Girardelli: Ja, und das ist schade. Man sieht in Österreich in den Zielräumen die Fanklubs, die Plakate, die Transparente, die Gruppen, die anreisen, genau wie bei Fußballspielen. So was hatte ich leider nie. Und das bedauere ich wirklich. Ich hab oft erlebt, wie meine Konkurrenten und Freunde mit ihren Fanklubs Sachen unternommen haben. Das sind Menschen, die an deinem Leben teilnehmen, es entwickeln sich auch über die Karriere hinaus Freundschaften. Das ist mir leider offiziell nie passiert, aber ich denke, dass ich sehr viele Sympathisanten und Fans im Hintergrund habe, die sich nicht so zu erkennen gegeben haben. Und zwar über die Grenzen hinaus. Weltweit gesehen habe ich vielleicht gar nicht weniger Fans als andere in meiner Leistungsklasse.

Standard: Nicht ein einziger Fan trat aus dem Hintergrund?

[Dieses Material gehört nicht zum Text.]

/-- 06 R148: PBOOL, PMOV, PCNT, PFIRST and PQRY of one warp complete with the result that the rule gives, and change nothing
else. At flock and block scope PCNT and PQRY count over the members' participating lanes, concatenated by rank, and the result
goes to every member; PQRY's mask mode is an illegal scope there. -/
def Obligations.PredicateResults : Prop :=
  (∀ (s : State) (blk id : Nat) (e : Inst) (v : Nat) (h : Hdr) (f : XForm), Performs s blk id e v →
    (e.scope = .flock ∨ e.scope = .block) →
    let a := company s blk e v
    let g := gathered s blk e v
    let lanes := a.members.flatMap (fun m => (lanesOf m.sel).map (fun l =>
      (32 * g.rankIn e.scope m.w + l, ((g.warp m.w).readP f.va.toNat).getLsbD l)))
    let set := lanes.filter (fun n => n.2)
    let does (n : Word) : Prop := exec (.rendezvousComplete blk id) s = .next (completed a e.instr
      ((g.liveMembers a).foldl (fun z m => z.updWarp m.w (fun x => x.writeS h.vd.toNat n)) g))
    (e.instr = .pcnt h (.x f) → does (BitVec.ofNat 32 set.length)) ∧
    (e.instr = .pqry h (.x f) → f.vc = 0 →
      does ((if set = [] then 0 else 1) ||| (if ∀ n ∈ lanes, n.2 = true then 0 else 2))) ∧
    (e.instr = .pqry h (.x f) → f.vc = 2 →
      does (match set.head? with | some n => BitVec.ofNat 32 n.1 | none => 0xFFFFFFFF))) ∧
  (∀ (c : Context) (h : Hdr) (f : XForm), f.vc = 1 → h.scope = .warp → (Instr.pqry h (.x f)).wellFormed = true →
    ∀ sc ∈ [Scope.flock, .block],
      decode c (encode (.pqry { h with scope := sc } (.x f))) = .error 0x12) ∧
  ∀ (s : State) (w : Nat) (h : Hdr) (f : XForm),
    let x := s.warp w
    let warp := h.scope = .warp
    let k := (started s w (.nop h (.x f))).draw 0
    (Solo s w (.pbool h (.x f)) →
      let p := if f.ma then ~~~(x.readP f.va.toNat) else x.readP f.va.toNat
      let q := if f.mb then ~~~(x.readP f.vb.toNat) else x.readP f.vb.toNat
      let r := maskOf ((List.range 32).filter (fun l =>
        f.vc.getLsbD (2 * (if p.getLsbD l then 1 else 0) + (if q.getLsbD l then 1 else 0))))
      exec (.pbool h (.x f)) s = .next (finished s w (.pbool h (.x f)) (fun x =>
        x.writeP h.vd.toNat (withBits (x.readP h.vd.toNat) r
          (if warp then x.width else x.selected (.pbool h (.x f))))))) ∧
    (Solo s w (.pmov h (.x f)) → h.x = true → warp →
      exec (.pmov h (.x f)) s = .next (finished s w (.pmov h (.x f)) (fun x =>
        x.writeS h.vd.toNat (x.readP f.va.toNat &&& x.width)))) ∧
    (Solo s w (.pmov h (.x f)) → h.x = true → ¬ warp →
      exec (.pmov h (.x f)) s = .next (finished s w (.pmov h (.x f)) (fun x =>
        (lanesOf (x.selected (.pmov h (.x f)))).foldl (fun y l =>
          y.writeV h.vd.toNat l (if (x.readP f.va.toNat).getLsbD l then 1 else 0)) x))) ∧
    (Solo s w (.pmov h (.x f)) → h.x = false → warp →
      exec (.pmov h (.x f)) s = .next (finished s w (.pmov h (.x f)) (fun x =>
        x.writeP h.vd.toNat (x.readS k f.va.toNat &&& x.width)))) ∧
    (Solo s w (.pmov h (.x f)) → h.x = false → ¬ warp →
      exec (.pmov h (.x f)) s = .next (finished s w (.pmov h (.x f)) (fun x =>
        x.writeP h.vd.toNat (withBits (x.readP h.vd.toNat)
          (maskOf ((lanesOf (x.selected (.pmov h (.x f)))).filter (fun l => x.readV k f.va.toNat l != 0)))
          (x.selected (.pmov h (.x f))))))) ∧
    (Solo s w (.pcnt h (.x f)) →
      exec (.pcnt h (.x f)) s = .next (finished s w (.pcnt h (.x f)) (fun x =>
        x.writeS h.vd.toNat (BitVec.ofNat 32 (popMask (x.readP f.va.toNat &&& x.selected (.pcnt h (.x f)))))))) ∧
    (Solo s w (.pfirst h (.x f)) →
      exec (.pfirst h (.x f)) s = .next (finished s w (.pfirst h (.x f)) (fun x =>
        x.writeP h.vd.toNat (lowestLane (x.readP f.va.toNat &&& x.selected (.pfirst h (.x f))))))) ∧
    (Solo s w (.pqry h (.x f)) →
      let set := x.readP f.va.toNat &&& x.selected (.pqry h (.x f))
      let clear := ~~~(x.readP f.va.toNat) &&& x.selected (.pqry h (.x f))
      exec (.pqry h (.x f)) s = .next (finished s w (.pqry h (.x f)) (fun x =>
        x.writeS h.vd.toNat (if f.vc = 1 then set
          else if f.vc = 2 then (match (lanesOf set).head? with | some l => BitVec.ofNat 32 l | none => 0xFFFFFFFF)
          else (if set = 0 then 0 else 1) ||| (if clear = 0 then 0 else 2)))))

/-! CTRL. -/

/-- Where a transfer goes, and whether it is a call. -/
def Sys2Proof.transferOf (s : State) (w : Nat) (i : Instr) : Option (Bool × DWord) :=
  let x := s.warp w
  match i with
  | .bra _ (.xl imm) => some (false, x.pc + imm.signExtend 64)
  | .call _ (.xl imm) => some (true, x.pc + imm.signExtend 64)
  | .brx _ (.x f) => some (false, x.readPairS ((started s w i).draw 0) f.va.toNat)
  | .callx _ (.x f) => some (true, x.readPairS ((started s w i).draw 0) f.va.toNat)
  | _ => none

/-- 06 R136, R140, log 21: BRA, BRX, CALL and CALLX. With no lane selected the warp goes on; with every active lane selected it
goes to the target; otherwise the other lanes are pushed as a pending path at the next instruction and the selected ones go.
CALL and CALLX then push the return PC and the depth. A bad target, a full call stack and a full divergence stack are precise
faults. -/
def Obligations.TransferRule : Prop :=
  ∀ (s : State) (w : Nat) (i : Instr) (call : Bool) (target : DWord),
    transferOf s w i = some (call, target) → Solo s w i →
    let x := s.warp w
    let sel := x.selected i
    let rest := if scopeOfInstr i = .warp then 0 else x.active &&& ~~~sel
    let next := canon57 (x.pc + BitVec.ofNat 64 (instrLength i))
    (sel = 0 → exec i s = .next (finished s w i (fun x => x))) ∧
    (sel ≠ 0 → codeAddr target = true → (call = true → x.cstack.length < 16) →
      (rest ≠ 0 → x.dstack.length < 32) →
      exec i s = .next (jumped s w i (fun x =>
        { x with
          pc := target, active := if rest = 0 then x.active else sel,
          dstack := if rest = 0 then x.dstack else .pending next rest :: x.dstack,
          cstack := if call then ⟨next, x.dstack.length + (if rest = 0 then 0 else 1)⟩ :: x.cstack else x.cstack }))) ∧
    (sel ≠ 0 → codeAddr target = false → Room s w →
      exec i s = .next (taken s w i (FaultInfo.of 0x1C 0) ((started s w i).updWarp w (fun x => x.unwait)))) ∧
    (sel ≠ 0 → codeAddr target = true → call = true → 16 ≤ x.cstack.length → Room s w →
      exec i s = .next (taken s w i (FaultInfo.of 0x19 0) ((started s w i).updWarp w (fun x => x.unwait)))) ∧
    (sel ≠ 0 → codeAddr target = true → (call = true → x.cstack.length < 16) → rest ≠ 0 → 32 ≤ x.dstack.length →
      Room s w →
      exec i s = .next (taken s w i (FaultInfo.of 0x1A 0) ((started s w i).updWarp w (fun x => x.unwait))))

/-- 06 R140, log 21: RET goes to the return PC of the top call-stack entry at the depth that the entry holds; an empty stack and
another depth are precise faults. -/
def Obligations.ReturnRule : Prop :=
  ∀ (s : State) (w : Nat) (h : Hdr) (u : Upper), Solo s w (.ret h u) →
    let x := s.warp w
    (∀ e t, x.cstack = e :: t → e.depth = x.dstack.length →
      exec (.ret h u) s = .next (jumped s w (.ret h u) (fun x => { x with cstack := t, pc := e.ret }))) ∧
    (∀ e t, x.cstack = e :: t → e.depth ≠ x.dstack.length → Room s w →
      exec (.ret h u) s =
        .next (taken s w (.ret h u) (FaultInfo.of 0x1A 2) ((started s w (.ret h u)).updWarp w (fun x => x.unwait)))) ∧
    (x.cstack = [] → Room s w →
      exec (.ret h u) s =
        .next (taken s w (.ret h u) (FaultInfo.of 0x19 0) ((started s w (.ret h u)).updWarp w (fun x => x.unwait))))

/-- 02 R43, 06 R135, R137, R140, log 6: RPUSH pushes a reconvergence entry of the displaced PC and the active mask, or faults on a
full stack. RJOIN drops entries with empty masks, and then resumes a pending path or reconverges behind itself; it faults
where the topmost reconvergence PC is not its own. What one path of the lanes that reconverge has seen of memory, all have
then: the rule's ordering point (02 R43) in the model's own form (log 6). -/
def Obligations.DivergenceRule : Prop :=
  ∀ (s : State) (w : Nat) (h : Hdr) (u : Upper) (imm : BitVec 32),
    let x := s.warp w
    let st := x.dstack.dropWhile (fun e => e.mask == 0)
    (Solo s w (.rpush h (.xl imm)) → x.dstack.length < 32 →
      exec (.rpush h (.xl imm)) s = .next (finished s w (.rpush h (.xl imm)) (fun x =>
        { x with dstack := .reconv (x.pc + imm.signExtend 64) x.active :: x.dstack }))) ∧
    (Solo s w (.rpush h (.xl imm)) → 32 ≤ x.dstack.length → Room s w →
      exec (.rpush h (.xl imm)) s = .next (taken s w (.rpush h (.xl imm)) (FaultInfo.of 0x1A 0)
        ((started s w (.rpush h (.xl imm))).updWarp w (fun x => x.unwait)))) ∧
    (Solo s w (.rjoin h u) → topReconv st = some x.pc → ∀ pc m t, st = .pending pc m :: t →
      exec (.rjoin h u) s = .next (jumped s w (.rjoin h u) (fun x => { x with dstack := t, pc := pc, active := m }))) ∧
    (Solo s w (.rjoin h u) → ∀ m t, st = .reconv x.pc m :: t →
      exec (.rjoin h u) s = .next (past s w (.rjoin h u) (((started s w (.rjoin h u)).reconverge w m).updWarp w
        (fun x => { x with dstack := t, active := m })))) ∧
    (Solo s w (.rjoin h u) → topReconv st ≠ some x.pc → Room s w →
      exec (.rjoin h u) s = .next (taken s w (.rjoin h u) (FaultInfo.of 0x1A 1)
        ((started s w (.rjoin h u)).updWarp w (fun x => x.unwait))))

/-- 04 R91, 06 R130, R138, log 116: EXIT removes the selected lanes for good: from the live mask and from every mask of the stack.
Lanes still active go on; otherwise the topmost entry with lanes left is resumed, a reconvergence entry behind its RJOIN. With
no lane left the warp has exited, and its outstanding loads write no register. A place to resume that is odd or not canonical
is a precise fault. Nothing else changes but what is kept of races and the block's rendezvous, which an exit may complete. -/
def Obligations.ExitRule : Prop :=
  ∀ (s : State) (w : Nat) (h : Hdr) (u : Upper), Solo s w (.exit h u) →
    let i : Instr := .exit h u
    let x := s.warp w
    let l := x.selected i
    let next := canon57 (x.pc + BitVec.ofNat 64 (instrLength i))
    let left := (x.dstack.map (fun e => e.without l)).dropWhile (fun e => e.mask == 0)
    (l = 0 → exec i s = .next (finished s w i (fun x => x))) ∧
    (l ≠ 0 → codeAddr (x.exitLanes l next).pc = true → ∃ t, exec i s = .next t ∧
      (∀ v, v ≠ w → t.warps.find v = s.warps.find v) ∧ t.mem = s.mem ∧ t.poison = s.poison ∧ t.parts = s.parts ∧
      t.grids = s.grids ∧ t.ops = s.ops ∧ t.cores = (s.chargeIssue w i).cores ∧
      (∀ b, b ≠ x.blk → t.block b = s.block b) ∧ t.block x.blk = { s.block x.blk with insts := (t.block x.blk).insts } ∧
      (t.warp w).live = x.live &&& ~~~l ∧ (t.warp w).v = x.v ∧ (t.warp w).s = x.s ∧ (t.warp w).p = x.p ∧
      (t.warp w).cstack = x.cstack ∧ (t.warp w).sticky = x.sticky ∧ (t.warp w).stores = x.stores ∧
      (t.warp w).uemask = x.uemask &&& ~~~l ∧
      (x.active &&& ~~~l ≠ 0 →
        (t.warp w).active = x.active &&& ~~~l ∧ (t.warp w).pc = next ∧ (t.warp w).loads = (x.issued i).loads ∧
        (t.warp w).dstack = x.dstack.map (fun e => e.without l)) ∧
      (x.active &&& ~~~l = 0 → x.live &&& ~~~l ≠ 0 → ∀ (e : DivEntry) (rest : List DivEntry), left = e :: rest →
        (t.warp w).active = e.mask ∧ (t.warp w).dstack = rest ∧ (t.warp w).loads = (x.issued i).loads ∧
        (t.warp w).pc = (match e with | .pending pc _ => pc | .reconv rpc _ => rpc + 8)) ∧
      (x.active &&& ~~~l = 0 → x.live &&& ~~~l = 0 →
        (t.warp w).active = 0 ∧ (t.warp w).exited = true ∧ (t.warp w).wait = none ∧ (t.warp w).arming = none ∧
        ∀ q ∈ (t.warp w).loads, q.cells = [])) ∧
    (x.active &&& ~~~l = 0 → l ≠ 0 → Room s w → ∀ (e : DivEntry) (rest : List DivEntry), left = e :: rest →
      codeAddr (match e with | .pending pc _ => pc | .reconv rpc _ => rpc + 8) = false →
      exec i s = .next (taken s w i (FaultInfo.of 0x1C 0) ((started s w i).updWarp w (fun x => x.unwait))))

/-- 06 R140, 21 R354, log 22: TRAP n completes and then traps with cause n and the selected lanes; the PC is past it. BPT is a
precise fault: the warp stays at the BPT. With no lane selected neither does anything. -/
def Obligations.TrapAndBreakpoint : Prop :=
  ∀ (s : State) (w : Nat) (h : Hdr) (f : XForm), Room s w →
    (Solo s w (.trap h (.x f)) → (s.warp w).selected (.trap h (.x f)) ≠ 0 →
      exec (.trap h (.x f)) s = .next (taken s w (.trap h (.x f))
        { FaultInfo.of (BitVec.ofNat 8 f.vc.toNat) 0 with lanes := (s.warp w).selected (.trap h (.x f)) }
        (finished s w (.trap h (.x f)) (fun x => x)))) ∧
    (Solo s w (.trap h (.x f)) → (s.warp w).selected (.trap h (.x f)) = 0 →
      exec (.trap h (.x f)) s = .next (finished s w (.trap h (.x f)) (fun x => x))) ∧
    (Solo s w (.bpt h (.x f)) → (s.warp w).selected (.bpt h (.x f)) ≠ 0 →
      exec (.bpt h (.x f)) s = .next (taken s w (.bpt h (.x f)) (FaultInfo.of 0x18 0)
        ((started s w (.bpt h (.x f))).updWarp w (fun x => x.unwait)))) ∧
    (Solo s w (.bpt h (.x f)) → (s.warp w).selected (.bpt h (.x f)) = 0 →
      exec (.bpt h (.x f)) s = .next (finished s w (.bpt h (.x f)) (fun x => x)))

Girardelli: Das absolut größte und einzige Transparent, das ich von mir je gesehen habe, war einmal in Wengen Mitte der 80er-Jahre. Da waren zwei Mädchen aus meinem Heimatort in Oberegg, wo ich dann jahrelang gewohnt habe. Das Transparent war so groß wie eine Serviette, da haben sie meinen Namen draufgeschrieben, und zufällig standen sie gleich neben dem Absperrzaun im Ziel, sonst hätte ich es gar nicht gesehen. Glücklicherweise habe ich den Slalom gewonnen. Dieses Erlebnis war so einschneidend, dass es mir bis heute in Erinnerung geblieben ist.

Standard: Welche Geschäfte machen Sie derzeit?

Girardelli: Die Skihalle, die ich vor neun Jahren in Deutschland gebaut habe, habe ich 2004 an einen Holländer verkauft. Ich mache Skibekleidung unter meinem Label, Marc Girardelli Ski Wear. Österreich ist das Hauptverkaufsgebiet, dazu kommen noch zwölf andere Länder, von Osteuropa bis Kanada und USA. Dann organisiere ich Skiveranstaltungen. Vergangenes Jahr habe ich mehr als 90 Tage mit Kunden im Schnee organisiert, für Gruppen von zehn bis mehr als 100 Leuten, bei diesen Gelegenheiten halte ich auch Vorträge. (Mit Marc Girardelli sprach Benno Zelsacher - DER STANDARD PRINTAUSGABE 24.10. 2009)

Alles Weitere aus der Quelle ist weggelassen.